Saved data entries:
=======

-- ==== Sys2Proof/Certificates/Slice0/Obligations.lean ====
section
/-! DEFINITION. The statements for the provers. Each docstring names the rules of spec/ that its statement formalises; what rests
on a choice of the model says so and names the log entry. -/

open Sys2Proof Sys2Proof.Machine

/-! ### The machine -/

/-- A step takes the command at the front of the queue, and no command changes the rest of it (the model's queue form). On an empty queue
one clock passes, and the waiting register access whose turn it is, if any, is performed (R445); where the block fetches, the words at the PC of the running strand are then read, through the L1I when it holds their
line, and the instruction that they spell executes; words that spell none raise 0x01 (R84, R85, R90).
That a step with no command is one clock, and that the block's own fetch runs only when asked for, is the model's form (DESIGN CHOICE,
notes/assumptions/1.md and 2.md). -/
def Obligations.StepRunsFrontCommand : Prop :=
  (∀ (c : Instr) (rest : List Instr) (s : State), step { s with pending := c :: rest } = exec c { s with pending := rest })
  ∧ (∀ (c : Instr) (s t : State), exec c s = .next t → t.pending = s.pending)
  ∧ (∀ s : State, s.pending = [] → s.fetching = false → step s = .next (serveWait (tick s)))
  ∧ ∀ (s : State) (k : StrandId), s.pending = [] → s.fetching = true →
    let u := serveWait (tick s)
    let pc := (u.str k).pc
    issuing u = some k → nextEvent u k = none → u.core.hold.getLsbD k.val = false →
      (∀ (w : Nat) (v : State), fetchWord u k pc = .ok (w, v) → isExt w = false →
        (∀ i : Instr, decodeTableWord 32 w = some i → step s = exec i (endFetch v k))
        ∧ (decodeTableWord 32 w = none → Ready (endFetch v k) k 4 → step s = raises (endFetch v k) k 0x01 0 0))
      ∧ (∀ (w b : Nat) (v y : State), fetchWord u k pc = .ok (w, v) → isExt w = true → fetchWord v k (pc + 4) = .ok (b, y) →
        (∀ i : Instr, decodeTableWord 64 (w + b * 2 ^ 32) = some i → step s = exec i (endFetch y k))
        ∧ (decodeTableWord 64 (w + b * 2 ^ 32) = none → Ready (endFetch y k) k 8 → step s = raises (endFetch y k) k 0x01 0 0))
      ∧ (isWin pc = true → step s = raises (endFetch u k) k 0x04 pc 0)
      ∧ (∀ l : Line, NearMl u k pc 4 → u.marks = [] → pc.toNat % 4 = 0 → u.ms.l1i.find false (pc.toNat / 64) = some l →
        leNat ((l.data.drop (pc.toNat % 64)).take 4) = leNat (u.near.getN pc.toNat 4) →
        ∃ v : State, fetchWord u k pc = .ok (leNat (u.near.getN pc.toNat 4), v) ∧ v.near = u.near ∧ v.strands = u.strands)

/-- Every step keeps the addressed memories in their canonical form. -/
def Obligations.MemoryStaysCanonical : Prop := ∀ s t : State, Canon s → step s = .next t → Canon t

/-- Every step keeps every strand within 1 to 11 resident windows (R48) and at most 8 frames on its machine save stack (R69), and the
model's numbers of far requests below the next number. -/
def Obligations.BoundsAreKept : Prop := ∀ s t : State, Bounded s → step s = .next t → Bounded t

/-- What the tables give for reset: strand 0 runs at ML and the others are stopped and held (R44); STATUS has IE, SAP and SEP 0,
WCUR 0 and RESW 1 (Table 2-11); no save set, loop or pending write stands; TSHAPE and NPROF are 0b11; queues, sessions and
requests are empty; the join state is UNJOINED and the link DOWN; no vector is enabled; no error record is held. Both invariants
hold. The boot vector 0 is the model's image (notes/assumptions/5.md). -/
def Obligations.ResetState : Prop :=
  let s := State.reset
  s.core.cur = some 0 ∧ s.core.hold = 0b1110 ∧ s.core.halted = false
    ∧ (s.str 0).run.st = .running ∧ (∀ k : StrandId, k ≠ 0 → (s.str k).run.st = .stopped)
    ∧ (∀ k : StrandId,
        (s.str k).status = { lvl := .ml, sap := false, sep := false, ie := false } ∧ (s.str k).win.wcur = 0
        ∧ (s.str k).win.resw = 1 ∧ (s.str k).saves.mV = false ∧ (s.str k).loops = [] ∧ (s.str k).run.pend = Pend.none
        ∧ (s.str k).num.tshape = 0b11 ∧ (∀ y : Lvl, (s.ctxOf { k := k, lv := y }).st = .none ∧ (s.chainOf { k := k, lv := y }).st = .idle)
        ∧ (∀ d : Fin 64, ((s.str k).dslots[d]).valid = false))
    ∧ s.core.edtb.getLsbD 0 = false ∧ s.core.prof = 0b11 ∧ (∀ n : Fin 4, (s.weevils[n]).st = .idle)
    ∧ s.far.regs.jstate = .unjoined ∧ s.far.regs.lstate = .down ∧ s.far.reqs = [] ∧ s.far.tgt = [] ∧ s.queues.hot = []
    ∧ (∀ v : Fin 192, (s.intu.vcfg[v]).en = false) ∧ s.rel.frozen = false ∧ s.rel.aborted = false ∧ s.pwr.point = 0b10
    ∧ s.pending = [] ∧ Canon s ∧ Bounded s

=======

## What you have to do
Could you write out, exactly as they stand, only the lines above that begin at the line with "def Obligations.BoundsAreKept : Prop" and stop after the line with "What the tables"?

## Result for this exercise
def Obligations.BoundsAreKept : Prop := ∀ s t : State, Bounded s → step s = .next t → Bounded t

/-- What the tables give for reset: strand 0 runs at ML and the others are stopped and held (R44); STATUS has IE, SAP and SEP 0,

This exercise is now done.